Clinical Research & Data, AMI Cardiogenic Shock

Dr. Navin Kapur: Cardiogenic Shock Working Group and SCAI Shock Stages–TCT 2022

 

In this presentation from TCT 2022, Navin Kapur, MD, provides an update from the Cardiogenic Shock Working Group (CSWG) and discusses SCAI shock stages.

Dr. Kapur explains that the CSWG is an academic research consortium that currently includes more than 5,000 patients in its registry. There are currently about 2,700 cases of heart failure cardiogenic shock (HF-CS) and about 1,500 myocardial infarction cardiogenic shock (MI-CS) cases. “It’s an immense amount of data,” Dr. Kapur states, “that really allows us to change opinions into fact.”

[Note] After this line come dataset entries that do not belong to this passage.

/-- One entry of the opcode map.  `make` is the instruction of given fields. -/
structure OpSpec where
  layout : Layout
  f1     : Use
  f2     : Use
  f3     : Use
  x      : Bool
  imm    : ImmUse
  xm     : XmUse
  mdMask : BitVec 8
  make   : Fields → Instr

/-- Format code of an element format (R37). -/
def Fmt.code : Fmt → Nat
  | .i8 => 0 | .u8 => 1 | .i16 => 2 | .i32 => 3 | .i64 => 4 | .f32 => 5 | .bf16 => 6 | .f16 => 7 | .e4 => 8 | .e5 => 9 | .f4b => 10

/-- The element format of a code, INT8 for codes that no format has. -/
def Fmt.ofCode : Nat → Fmt
  | 1 => .u8 | 2 => .i16 | 3 => .i32 | 4 => .i64 | 5 => .f32 | 6 => .bf16 | 7 => .f16 | 8 => .e4 | 9 => .e5 | 10 => .f4b | _ => .i8

/-- The element code of XM as an instruction keeps it: none for code 0 (R37). -/
def fmtOf (c : BitVec 4) : Option Fmt := if c = 0 then none else some (.ofCode c.toNat)

/-- XM code of a kept format.  Code 0 is kept as none, so a kept INT8 has no code: it gets one that no map entry accepts. -/
def fmtCode : Option Fmt → BitVec 4
  | none => 0
  | some .i8 => 15
  | some f => BitVec.ofNat 4 f.code

/-- Code of a `garr` operation (R44). -/
def GOp.code : GOp → Nat
  | .add => 0 | .min => 1 | .minu => 2 | .max => 3 | .maxu => 4 | .and => 5 | .or => 6 | .xor => 7

/-- The `garr` operation of a 3-bit code (R44). -/
def GOp.ofCode : Nat → GOp
  | 1 => .min | 2 => .minu | 3 => .max | 4 => .maxu | 5 => .and | 6 => .or | 7 => .xor | _ => .add

/-- Code of a `vcmp` comparison (R149). -/
def VCmp.code : VCmp → Nat
  | .eq => 0 | .ne => 1 | .lt => 2 | .le => 3 | .gt => 4 | .ge => 5 | .ord => 6 | .uno => 7

/-- The `vcmp` comparison of a 3-bit code (R149). -/
def VCmp.ofCode : Nat → VCmp
  | 1 => .ne | 2 => .lt | 3 => .le | 4 => .gt | 5 => .ge | 6 => .ord | 7 => .uno | _ => .eq

/-- Code of an `ext` width (R41). -/
def ExtW.code : ExtW → Nat
  | .b => 0 | .h => 1 | .w => 2

/-- The `ext` width of a code. -/
def ExtW.ofCode : Nat → ExtW
  | 1 => .h | 2 => .w | _ => .b

/-- Codes of orders and scopes (R37). -/
def Order.code : Order → Nat
  | .plain => 0 | .acquire => 1 | .release => 2 | .sc => 3
def Order.ofCode : Nat → Order
  | 1 => .acquire | 2 => .release | 3 => .sc | _ => .plain
def Scope.code : Scope → Nat
  | .tile => 0 | .field => 1 | .module => 2 | .system => 3
def Scope.ofCode : Nat → Scope
  | 1 => .field | 2 => .module | 3 => .system | _ => .tile

/-- The predicate a field names (R30). -/
def prOf (f : RegNo) : PredNo := f.setWidth 3

/-- An RRR entry with registers in the marked fields. -/
def rrr (f1 f2 f3 : Use) (make : Fields → Instr) (x : Bool := false) (xm : XmUse := .none) (md : BitVec 8 := 0) : OpSpec :=
  { layout := .rrr, f1 := f1, f2 := f2, f3 := f3, x := x, imm := .none, xm := xm, mdMask := md, make := make }

/-- An entry with an immediate. -/
def withImm (l : Layout) (f1 f2 : Use) (imm : ImmUse) (make : Fields → Instr) (xm : XmUse := .none) : OpSpec :=
  { layout := l, f1 := f1, f2 := f2, f3 := .off, x := l = .b, imm := imm, xm := xm, mdMask := 0, make := make }

/-- An S entry whose sub10 is zero. -/
def plainS (make : Fields → Instr) (xm : XmUse := .none) : OpSpec := withImm .s .off .off .none make xm

/-- A page-2 entry: which of d, a, b it uses and its formats (R132). -/
def vec (f1 f2 f3 : Use) (set : List Nat) (make : Fields → Instr) (md : BitVec 8 := 0) (dflt : Nat := 5) : OpSpec :=
  rrr f1 f2 f3 make (x := true) (xm := .elem set dflt) (md := md)

/-- The format sets of R132. -/
def setF : List Nat := [5, 6, 7]
def setN : List Nat := [1, 2, 3, 4]
def setM : List Nat := [1, 2, 3, 4, 5, 6, 7, 8, 9]
def setC : List Nat := [0, 1, 2, 3, 4, 5, 6, 7, 8, 9, 10]
def setFN : List Nat := [1, 2, 3, 4, 5, 6, 7]
def setFS : List Nat := [2, 3, 4, 5, 6, 7]

/-- Page 0 of the map, op6 0x00-0x10 (R41). -/
def page0a : List OpSpec :=
  [ plainS (fun f => .nop f.p),
    rrr .reg .reg .reg (fun f => .add f.p f.f1 f.f2 f.f3),
    rrr .reg .reg .reg (fun f => .sub f.p f.f1 f.f2 f.f3),
    rrr .reg .reg .reg (fun f => .mul f.p f.f1 f.f2 f.f3),
    rrr .reg .reg .reg (fun f => .mulh f.p f.f1 f.f2 f.f3 f.x) (x := true),
    rrr .reg .reg .reg (fun f => .div f.p f.f1 f.f2 f.f3 f.x) (x := true),
    rrr .reg .reg .reg (fun f => .rem f.p f.f1 f.f2 f.f3 f.x) (x := true),
    rrr .reg .reg .reg (fun f => .and f.p f.f1 f.f2 f.f3),
    rrr .reg .reg .reg (fun f => .or f.p f.f1 f.f2 f.f3),
    rrr .reg .reg .reg (fun f => .xor f.p f.f1 f.f2 f.f3),
    rrr .reg .reg .reg (fun f => .andn f.p f.f1 f.f2 f.f3),
    rrr .reg .reg .reg (fun f => .shl f.p f.f1 f.f2 f.f3),
    rrr .reg .reg .reg (fun f => .shr f.p f.f1 f.f2 f.f3),
    rrr .reg .reg .reg (fun f => .sar f.p f.f1 f.f2 f.f3),
    rrr .reg .reg .reg (fun f => .rol f.p f.f1 f.f2 f.f3),
    rrr .reg .reg .reg (fun f => .min f.p f.f1 f.f2 f.f3 f.x) (x := true),
    rrr .reg .reg .reg (fun f => .max f.p f.f1 f.f2 f.f3 f.x) (x := true) ]

/-- Page 0, op6 0x11-0x21 (R41). -/
def page0b : List OpSpec :=
  [ withImm .ri .reg .reg .signed (fun f => .addi f.p f.f1 f.f2 f.imm),
    withImm .ri .reg .reg .signed (fun f => .andi f.p f.f1 f.f2 f.imm),
    withImm .ri .reg .reg .signed (fun f => .ori f.p f.f1 f.f2 f.imm),
    withImm .ri .reg .reg .signed (fun f => .xori f.p f.f1 f.f2 f.imm),
    withImm .ri .reg .reg (.zext 63) (fun f => .shli f.p f.f1 f.f2 f.imm),
    withImm .ri .reg .reg (.zext 63) (fun f => .shri f.p f.f1 f.f2 f.imm),
    withImm .ri .reg .reg (.zext 63) (fun f => .sari f.p f.f1 f.f2 f.imm),
    withImm .rw .reg .off .signed (fun f => .movi f.p f.f1 f.imm),
    rrr .reg .reg .off (fun f => .mov f.p f.f1 f.f2),
    rrr .pred .reg .reg (fun f => .cmpeq f.p (prOf f.f1) f.f2 f.f3 f.x) (x := true),
    rrr .pred .reg .reg (fun f => .cmplt f.p (prOf f.f1) f.f2 f.f3 f.x) (x := true),
    rrr .pred .reg .reg (fun f => .cmple f.p (prOf f.f1) f.f2 f.f3 f.x) (x := true),
    withImm .ri .pred .reg .signed (fun f => .cmpieq f.p (prOf f.f1) f.f2 f.imm),
    withImm .ri .pred .reg .signed (fun f => .cmpilt f.p (prOf f.f1) f.f2 f.imm),
    rrr .reg .reg .off (fun f => .clz f.p f.f1 f.f2 f.x) (x := true),
    rrr .reg .reg .off (fun f => .popc f.p f.f1 f.f2),
    rrr .reg .reg .code (fun f => .ext f.p f.f1 f.f2 (.ofCode f.f3.toNat) f.x) (x := true) ]

/-- Page 0, op6 0x22-0x3A (R41). -/
def page0c : List OpSpec :=
  [ withImm .ri .reg .reg .signed (fun f => .ldB f.p f.f1 f.f2 f.imm f.o f.sc) .load,
    withImm .ri .reg .reg .signed (fun f => .ldH f.p f.f1 f.f2 f.imm f.o f.sc) .load,
    withImm .ri .reg .reg .signed (fun f => .ldW f.p f.f1 f.f2 f.imm f.o f.sc) .load,
    withImm .ri .reg .reg .signed (fun f => .ldD f.p f.f1 f.f2 f.imm f.o f.sc) .load,
    withImm .ri .reg .reg .signed (fun f => .ldQ f.p f.f1 f.f2 f.imm f.o f.sc) .load,
    withImm .ri .reg .reg .signed (fun f => .stB f.p f.f1 f.f2 f.imm f.o f.sc) .store,
    withImm .ri .reg .reg .signed (fun f => .stH f.p f.f1 f.f2 f.imm f.o f.sc) .store,
    withImm .ri .reg .reg .signed (fun f => .stW f.p f.f1 f.f2 f.imm f.o f.sc) .store,
    withImm .ri .reg .reg .signed (fun f => .stD f.p f.f1 f.f2 f.imm f.o f.sc) .store,
    withImm .ri .reg .reg .signed (fun f => .stQ f.p f.f1 f.f2 f.imm f.o f.sc) .store,
    withImm .ri .reg .reg .signed (fun f => .ldp f.p f.f1 f.f2 f.imm f.o f.sc) .load,
    withImm .ri .reg .reg .signed (fun f => .stp f.p f.f1 f.f2 f.imm f.o f.sc) .store,
    withImm .b .pred .off .signed (fun f => .br f.p (prOf f.f1) f.x f.imm),
    withImm .j .off .off .signed (fun f => .jmp f.p f.imm),
    withImm .j .off .off .signed (fun f => .call f.p f.imm),
    rrr .off .reg .off (fun f => .jr f.p f.f2),
    rrr .off .reg .off (fun f => .callr f.p f.f2),
    plainS (fun f => .ret f.p),
    withImm .rw .reg .off (.zext 127) (fun f => .rds f.p f.f1 (f.imm.setWidth 7)),
    withImm .rw .reg .off (.zext 127) (fun f => .wrs f.p f.f1 (f.imm.setWidth 7)),
    plainS (fun f => .yield f.p),
    withImm .s .off .off (.zext (0x3FFFFFFFFFFFF)) (fun f => .trap f.p f.imm),
    withImm .rw .reg .off .signed (fun f => .lea f.p f.f1 f.imm),
    rrr .reg .reg .reg (fun f => .cadd f.p f.f1 f.f2 f.f3),
    withImm .ri .reg .reg .signed (fun f => .caddi f.p f.f1 f.f2 f.imm) ]

/-- Page 1, op6 0x00-0x13 (R42). -/
def page1a : List OpSpec :=
  [ rrr .pred .pred .pred (fun f => .pand f.p (prOf f.f1) (prOf f.f2) (prOf f.f3)),
    rrr .pred .pred .pred (fun f => .por f.p (prOf f.f1) (prOf f.f2) (prOf f.f3)),
    rrr .pred .pred .pred (fun f => .pxor f.p (prOf f.f1) (prOf f.f2) (prOf f.f3)),
    rrr .pred .pred .off (fun f => .pnot f.p (prOf f.f1) (prOf f.f2)),
    rrr .pred .pred .off (fun f => .pmov f.p (prOf f.f1) (prOf f.f2)),
    rrr .reg .reg .reg (fun f => .cset f.p f.f1 f.f2 f.f3),
    rrr .reg .reg .off (fun f => .cgetb f.p f.f1 f.f2),
    rrr .reg .reg .off (fun f => .cgetl f.p f.f1 f.f2),
    rrr .reg .reg .reg (fun f => .cperm f.p f.f1 f.f2 f.f3),
    rrr .pred .reg .off (fun f => .ctag f.p (prOf f.f1) f.f2),
    rrr .reg .reg .off (fun f => .cclr f.p f.f1 f.f2),
    rrr .reg .reg .off (fun f => .cgeta f.p f.f1 f.f2),
    rrr .reg .reg .reg (fun f => .cfrom f.p f.f1 f.f2 f.f3),
    withImm .ri .reg .reg .signed (fun f => .ldc f.p f.f1 f.f2 f.imm f.o f.sc) .load,
    withImm .ri .reg .reg .signed (fun f => .stc f.p f.f1 f.f2 f.imm f.o f.sc) .store,
    withImm .ri .reg .reg .signed (fun f => .lds f.p f.f1 f.f2 f.imm f.o f.sc) .load,
    withImm .ri .reg .reg .signed (fun f => .ldk f.p f.f1 f.f2 f.imm f.o f.sc) .load,
    withImm .ri .reg .reg .signed (fun f => .sts f.p f.f1 f.f2 f.imm f.o f.sc) .store,
    rrr .off .reg .off (fun f => .fes f.p f.f2 f.x) (x := true),
    rrr .pred .reg .off (fun f => .fer f.p (prOf f.f1) f.f2 f.o f.sc) (xm := .load) ]

/-- Page 1, op6 0x14-0x30 (R42, R177). -/
def page1b : List OpSpec :=
  [ rrr .off .reg .reg (fun f => .aadd f.p f.f2 f.f3 f.x f.o f.sc) (x := true) (xm := .atomic),
    rrr .off .reg .reg (fun f => .aor f.p f.f2 f.f3 f.x f.o f.sc) (x := true) (xm := .atomic),
    rrr .off .reg .reg (fun f => .aand f.p f.f2 f.f3 f.x f.o f.sc) (x := true) (xm := .atomic),
    rrr .off .reg .reg (fun f => .axor f.p f.f2 f.f3 f.x f.o f.sc) (x := true) (xm := .atomic),
    rrr .off .reg .reg (fun f => .amin f.p f.f2 f.f3 f.x (f.md.getLsbD 0) f.o f.sc) (x := true) (xm := .atomic) (md := 1),
    rrr .off .reg .reg (fun f => .amax f.p f.f2 f.f3 f.x (f.md.getLsbD 0) f.o f.sc) (x := true) (xm := .atomic) (md := 1),
    rrr .off .reg .reg (fun f => .aaddf f.p f.f2 f.f3 f.o f.sc) (xm := .atomic),
    rrr .reg .reg .reg (fun f => .fadd f.p f.f1 f.f2 f.f3 f.x f.o f.sc) (x := true) (xm := .atomic),
    rrr .reg .reg .reg (fun f => .fswp f.p f.f1 f.f2 f.f3 f.x f.o f.sc) (x := true) (xm := .atomic),
    rrr .reg .reg .reg (fun f => .fcas f.p f.f1 f.f2 f.f3 f.x f.o f.sc) (x := true) (xm := .atomic),
    rrr .reg .reg .reg (fun f => .fior f.p f.f1 f.f2 f.f3 f.x f.o f.sc) (x := true) (xm := .atomic),
    rrr .reg .reg .off (fun f => .home f.p f.f1 f.f2),
    plainS (fun f => .fence f.p f.o f.sc) .fence,
    rrr .off .reg .off (fun f => .migr f.p f.f2),
    plainS (fun f => .pin f.p),
    plainS (fun f => .unpin f.p),
    withImm .sp .reg .reg .signed (fun f => .spawn f.p f.f1 f.f2 f.imm),
    plainS (fun f => .tend f.p),
    rrr .off .reg .reg (fun f => .jinit f.p f.f2 f.f3),
    rrr .off .reg .off (fun f => .join f.p f.f2),
    rrr .reg .reg .off (fun f => .msend f.p f.f1 f.f2),
    rrr .reg .reg .off (fun f => .recv f.p f.f1 f.f2),
    rrr .reg .reg .reg (fun f => .send f.p f.f1 f.f2 f.f3),
    rrr .reg .reg .off (fun f => .waitany f.p f.f1 f.f2),
    rrr .off .reg .off (fun f => .waitall f.p f.f2),
    rrr .reg .reg .off (fun f => .ffr f.p f.f1 f.f2),
    rrr .off .reg .off (fun f => .tclr f.p f.f2),
    withImm .s .off .off (.zext (0x3FFFFFFFFFFFF)) (fun f => .brk f.p f.imm),
    plainS (fun f => .eret f.p) ]

/-- Page 2, op6 0x00-0x11 (R43, R132, R153). -/
def page2a : List OpSpec :=
  [ vec .reg .reg .reg setFN (fun f => .vadd f.p f.f1 f.f2 f.f3 f.x (fmtOf f.fmt)),
    vec .reg .reg .reg setFN (fun f => .vsub f.p f.f1 f.f2 f.f3 f.x (fmtOf f.fmt)),
    vec .reg .reg .reg setFN (fun f => .vmul f.p f.f1 f.f2 f.f3 f.x (fmtOf f.fmt)),
    vec .reg .reg .reg setF (fun f => .vfma f.p f.f1 f.f2 f.f3 f.x (fmtOf f.fmt)),
    vec .reg .reg .reg setF (fun f => .vfms f.p f.f1 f.f2 f.f3 f.x (fmtOf f.fmt)),
    vec .reg .reg .reg setFN (fun f => .vmin f.p f.f1 f.f2 f.f3 f.x (fmtOf f.fmt)),
    vec .reg .reg .reg setFN (fun f => .vmax f.p f.f1 f.f2 f.f3 f.x (fmtOf f.fmt)),
    vec .reg .reg .off setFS (fun f => .vabs f.p f.f1 f.f2 f.x (fmtOf f.fmt)),
    vec .reg .reg .off setFS (fun f => .vneg f.p f.f1 f.f2 f.x (fmtOf f.fmt)),
    vec .reg .reg .off setC (fun f => .vcvt f.p f.f1 f.f2 f.x (.ofCode (f.md.toNat % 16)) (fmtOf f.fmt)) (md := 15) (dflt := 0),
    vec .reg .reg .off setF (fun f => .vrcp f.p f.f1 f.f2 f.x (fmtOf f.fmt)),
    vec .reg .reg .off setF (fun f => .vrsq f.p f.f1 f.f2 f.x (fmtOf f.fmt)),
    vec .reg .reg .off setF (fun f => .vsqrt f.p f.f1 f.f2 f.x (fmtOf f.fmt)),
    vec .reg .reg .off setF (fun f => .vexp f.p f.f1 f.f2 f.x (fmtOf f.fmt)),
    vec .reg .reg .off setF (fun f => .vlog f.p f.f1 f.f2 f.x (fmtOf f.fmt)),
    vec .reg .reg .off setF (fun f => .vsin f.p f.f1 f.f2 f.x (fmtOf f.fmt)),
    vec .reg .reg .off setF (fun f => .vcos f.p f.f1 f.f2 f.x (fmtOf f.fmt)),
    vec .reg .reg .off setF (fun f => .vtanh f.p f.f1 f.f2 f.x (fmtOf f.fmt)) ]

Dr. Kapur presents data from a recent CSWG registry publication showing that in-hospital mortality for patients with HF-CS is 25% and that mortality rises to 42% in patients with MI-CS. Out-of-hospital cardiac arrest (OHCA) has a profound impact on mortality in these patients, increasing in-hospital mortality to 35% in HF-CS and 55% in MI-CS. Within the HF-CS cohort, Dr. Kapur highlights, “There’s a split between de novo heart failure, which starts to look like MI level mortalities, versus acute-on-chronic heart failure.”

SCAI stage B patients are an important focus of the CSWG. “Now traditionally ‘B’ means ‘beginning’ shock,” Kapur states. “And we actually think, based on the data I’ll show you, ‘B’ is actually for ‘bad’ and that means bad prognosis.” 

The CSWG tweaked the definition of the SCAI B classification to include patients who are normotensive but hypoperfusing. “Now that’s very important for the heart failure subset,” Dr. Kapur explains, “where many of these patients are normotensive with elevated lactate, low output states, but they’ve acclimated to that type of environment having a low EF for a long time.” He explains that in this registry analysis they’ve created simple metrics that can be applied at the bedside and can also be applied retrospectively to multiple clinical trials (SBP, MAP, lactate, ALT and pH). He adds that the final component for evaluating SCAI stage is treatment intensity (vasoactive and inotropic drugs and MCS). 

Dr. Kapur reviews some of the analyses incorporating the tweaked CSWG SCAI stage B definition allowing hypoperfusion. In particular, he looks at escalation or deterioration of patients, noting, “If you enter the hospital as a SCAI B patient, there is a 90% chance that you are likely to deteriorate into a worsening SCAI stage. And that’s why I don’t think it should be called ‘beginning’ anymore, and really this is a population of patients we have to focus on and intervene early, because this is a really bad prognostic indicator.”

Dr. Kapur concludes his presentation by briefly looking at other shock trials (eg, IABP-SHOCK II, IMPRESS Trial Program, DanGer Shock Trial, ECLS-Shock Trial, National Cardiogenic Shock Initiative, STEMI-DTU™, RECOVER IV) through the SCAI staging lens.